Russian natural gas company Gazprom and its European partners are seeking to build Nord Stream 2, a project to move gas to Germany under the Baltic Sea, bypassing existing land routes through Ukraine and Poland.

US diplomats are talking to their German counterparts about the project, but it is unclear whether Germany’s government, still forming after elections in September, can be convinced to stop it. Germany and neighbouring Austria have companies financing the pipeline, which would carry 55 billion m3 of gas per year.

Denmark, which has been caught in a geopolitical conflict over the pipeline, passed a law in late November allowing it to ban Nord Stream 2 from going through its waters on foreign policy grounds.
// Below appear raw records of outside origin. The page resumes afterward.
-- ==== Sys2Proof/Machine/Bits.lean ====
section
/-! DEFINITION. Bit-field, byte-order and sign-extension helpers (00_scope.md section 5). -/

namespace Sys2Proof.Machine

/-- `v[15:8]`. -/
def hiByte (v : Word) : Byte := v.extractLsb' 8 8

/-- `v[7:0]`. -/
def loByte (v : Word) : Byte := v.extractLsb' 0 8

/-- `{hi, lo}`: concatenation, the first the more significant part. -/
def mkWord (hi lo : Byte) : Word := hi ++ lo

/-- `sext_16`: the byte read as signed two's complement, with the same value modulo 65536 (00_scope.md section 5,
30_encoding.md R69). -/
def sext16 (v : Byte) : Word := v.signExtend 16

end Sys2Proof.Machine
end

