/-- 44_control.md R184 (the push and the kept flags: decision D15): the eight restarts complete unless SP is 0x0001;
they push the address of the next instruction and jump to 8 times the index. -/
def Obligations.Restart : Prop :=
  ∀ (x : BitVec 3) (s : State), s.sp ≠ 0x0001#16 →
    ∃ t, exec (rstInstr x) s = .next t ∧ t.pc.toNat = 8 * x.toNat ∧ t.sp.toNat = (s.sp.toNat + 65534) % 65536 ∧
      256 * (t.byteAt (t.sp + 1#16)).toNat + (t.byteAt t.sp).toNat = s.pc.toNat ∧ t.flags = s.flags ∧
      t.cyc = s.cyc ∧ KeepsCells [] s t ∧ KeepsBytes [s.sp + 65534#16, s.sp + 65535#16] s t

/-- 44_control.md R176 (that the operand is not read: decision D32): a conditional instruction whose condition does not
hold completes in every state, also where the operand would start at 0xFFFF or the stack access would fail; it passes
its operand bytes and does nothing else. -/
def Obligations.NotTakenSkips : Prop :=
  ∀ (cc : Cond) (i : Instr) (n : Nat) (s : State),
    (i, n) ∈ [(jrccInstr cc, 1), (jpccInstr cc, 2), (callccInstr cc, 2), (retccInstr cc, 0)] →
    condHolds cc s.flags = false →
    ∃ t, exec i s = .next t ∧ t.pc.toNat = (s.pc.toNat + n) % 65536 ∧ t = s.setPC t.pc

/-- 44_control.md R185: a call then a return, and a restart then a return, come back to the instruction after the call
and restore SP. -/
def Obligations.CallReturnRoundTrip : Prop :=
  ∀ (i r : Instr) (n : Nat) (s : State),
    (i = .call_a16 ∧ n = 2 ∧ s.pc ≠ 0xFFFF#16) ∨ (∃ x, i = rstInstr x ∧ n = 0) → r ∈ [Instr.ret, .reti] →
    s.sp ≠ 0x0001#16 →
    ∃ t u, exec i s = .next t ∧ exec r t = .next u ∧ u.pc.toNat = (s.pc.toNat + n) % 65536 ∧ u.sp = s.sp ∧
      u.flags = s.flags ∧ KeepsCells [] s u

/-! ## The extended table (45_extended.md) -/

/-- 45_extended.md R203 to R210 (the flags: decision D17), bit by bit: the 64 rotates, shifts and swaps complete in
every state. `v` is the operand before. -/
def Obligations.RotatesAndShifts : Prop :=
  ∀ (o : RotOp) (z : R8) (s : State) (v : Byte), v = readR8 z s →
    ∃ t, exec (rotInstr o z) s = .next t ∧
      (∀ k, k < 8 → (readR8 z t).getLsbD k =
        match o with
        | .rlc => v.getLsbD ((k + 7) % 8)
        | .rrc => v.getLsbD ((k + 1) % 8)
        | .rl => if k = 0 then s.flags.c else v.getLsbD (k - 1)
        | .rr => if k = 7 then s.flags.c else v.getLsbD (k + 1)
        | .sla => if k = 0 then false else v.getLsbD (k - 1)
        | .sra => if k = 7 then v.getLsbD 7 else v.getLsbD (k + 1)
        | .swap => v.getLsbD ((k + 4) % 8)
        | .srl => if k = 7 then false else v.getLsbD (k + 1)) ∧
      t.flags = { z := decide (readR8 z t = 0#8), n := false, h := false,
                  c := match o with
                    | .rlc | .rl | .sla => v.getLsbD 7
                    | .rrc | .rr | .sra | .srl => v.getLsbD 0
                    | .swap => false } ∧
      ChangesOnly (destCells z) (destBytes z s) 0 s t

/-- 45_extended.md R211 (the flags: decision D17): the 64 bit tests complete in every state; the operand is not written
and C keeps its value. -/
def Obligations.BitTest : Prop :=
  ∀ (b : BitVec 3) (z : R8) (s : State),
    ∃ t, exec (bitInstr b z) s = .next t ∧
      t.flags = { z := !(readR8 z s).getLsbD b.toNat, n := false, h := true, c := s.flags.c } ∧
      ChangesOnly [] [] 0 s t

/-- 45_extended.md R212, R213 (no flag: decisions D7, D17), bit by bit: the 128 bit resets and sets complete in every
state and change bit `b` of the operand only. -/
def Obligations.BitResetAndSet : Prop :=
  ∀ (b : BitVec 3) (z : R8) (i : Instr) (x : Bool) (s : State), (i, x) ∈ [(resInstr b z, false), (setInstr b z, true)] →
    ∃ t, exec i s = .next t ∧
      (∀ k, k < 8 → (readR8 z t).getLsbD k = if k = b.toNat then x else (readR8 z s).getLsbD k) ∧
      t.flags = s.flags ∧ ChangesOnly (destCells z) (destBytes z s) 0 s t

/-- 45_extended.md R200: the escape completes in every state, and does what the extended instruction named by the byte
after it does with `pc` past that byte. -/
def Obligations.EscapeRunsExtended : Prop :=
  ∀ s : State, ∃ t, exec .prefix_CB s = .next t ∧
    exec (decodeExtended (s.byteAt s.pc)) (s.advance 1) = .next t ∧ t.pc = s.pc + 1#16

/-! ## Instructions without execution, and failures (46_unimplemented.md, 60_exceptions.md) -/

/-- 46_unimplemented.md R231 to R252 (which opcodes: decision D12; the payload: D20): each of the 22 raises
`UnimplementedInstruction` with its mnemonic in every state, and nothing else raises it. -/
def Obligations.UnimplementedExactly : Prop :=
  ∀ (i : Instr) (s : State) (m : String), exec i s = .fault (.unimplementedInstruction m) ↔
    (i, m) ∈ [(Instr.rlca, "RLCA"), (.rrca, "RRCA"), (.rla, "RLA"), (.rra, "RRA"), (.daa, "DAA"), (.cpl, "CPL"),
      (.scf, "SCF"), (.ccf, "CCF"), (.ld_ma16_SP, "LD (a16),SP"), (.stop, "STOP"), (.ldh_ma8_A, "LDH (a8),A"),
      (.ldh_A_ma8, "LDH A,(a8)"), (.ld_mC_A, "LD (C),A"), (.ld_A_mC, "LD A,(C)"), (.ld_ma16_A, "LD (a16),A"),
      (.ld_A_ma16, "LD A,(a16)"), (.add_SP_r8, "ADD SP,r8"), (.ld_HL_SPr8, "LD HL,SP+r8"), (.jp_mHL, "JP (HL)"),
      (.ld_SP_HL, "LD SP,HL"), (.di, "DI"), (.ei, "EI")]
The Trump administration, like the Obama administration before it, is concerned that Nord Stream 2, which would concentrate 75% of Russian gas shipments to Europe, could help Moscow use energy as a weapon. Russia cut gas shipments in winter months in 2006, 2009 and 2014 during pricing disputes with neighbouring countries including Ukraine.

Nord Stream 2 could slash pipeline transit payments Russia makes to Ukraine by about US$2 billion a year.
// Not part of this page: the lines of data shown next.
-- ==== Sys2Proof/Laws/PerInstr.lean ====
section
/-! SUPPORT. Laws made per instruction: one lemma per constructor of `Instr`. -/

namespace Sys2Proof.Laws

/-! ## FormatLength: the opcode bytes and the operand bytes are the whole instruction (30_encoding.md R61, R62) -/

/-- The encoded opcode bytes of a well-formed instruction and its operand bytes add up to the length of its format. -/
def FormatLength.Statement (i : Instr) : Prop :=
  i.wellFormed = true → (encode i).length + i.operandBytes = i.length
Secretary of State Rex Tillerson encouraged Denmark to consider domestic laws to stop the pipeline. But the Nord Stream consortium is looking at another route through international waters just north of Denmark that would mean the project could proceed despite any ban.

Washington hopes to diversify Europe’s gas supply with shipments of US LNG. Currently 90% of US LNG goes to markets in Asia. But the exports are expected to soar in coming years as US facilities open, which could mean more will be available for Europe.

When European countries install infrastructure to import US LNG, it can be transformative. After Lithuania opened an LNG terminal, it negotiated a 20% cut in the price it pays for Russian gas.

Washington also supports other gas pipeline projects including the Southern Gas Corridor to bring gas to southern and central Europe from Azerbaijan and the Caspian Sea.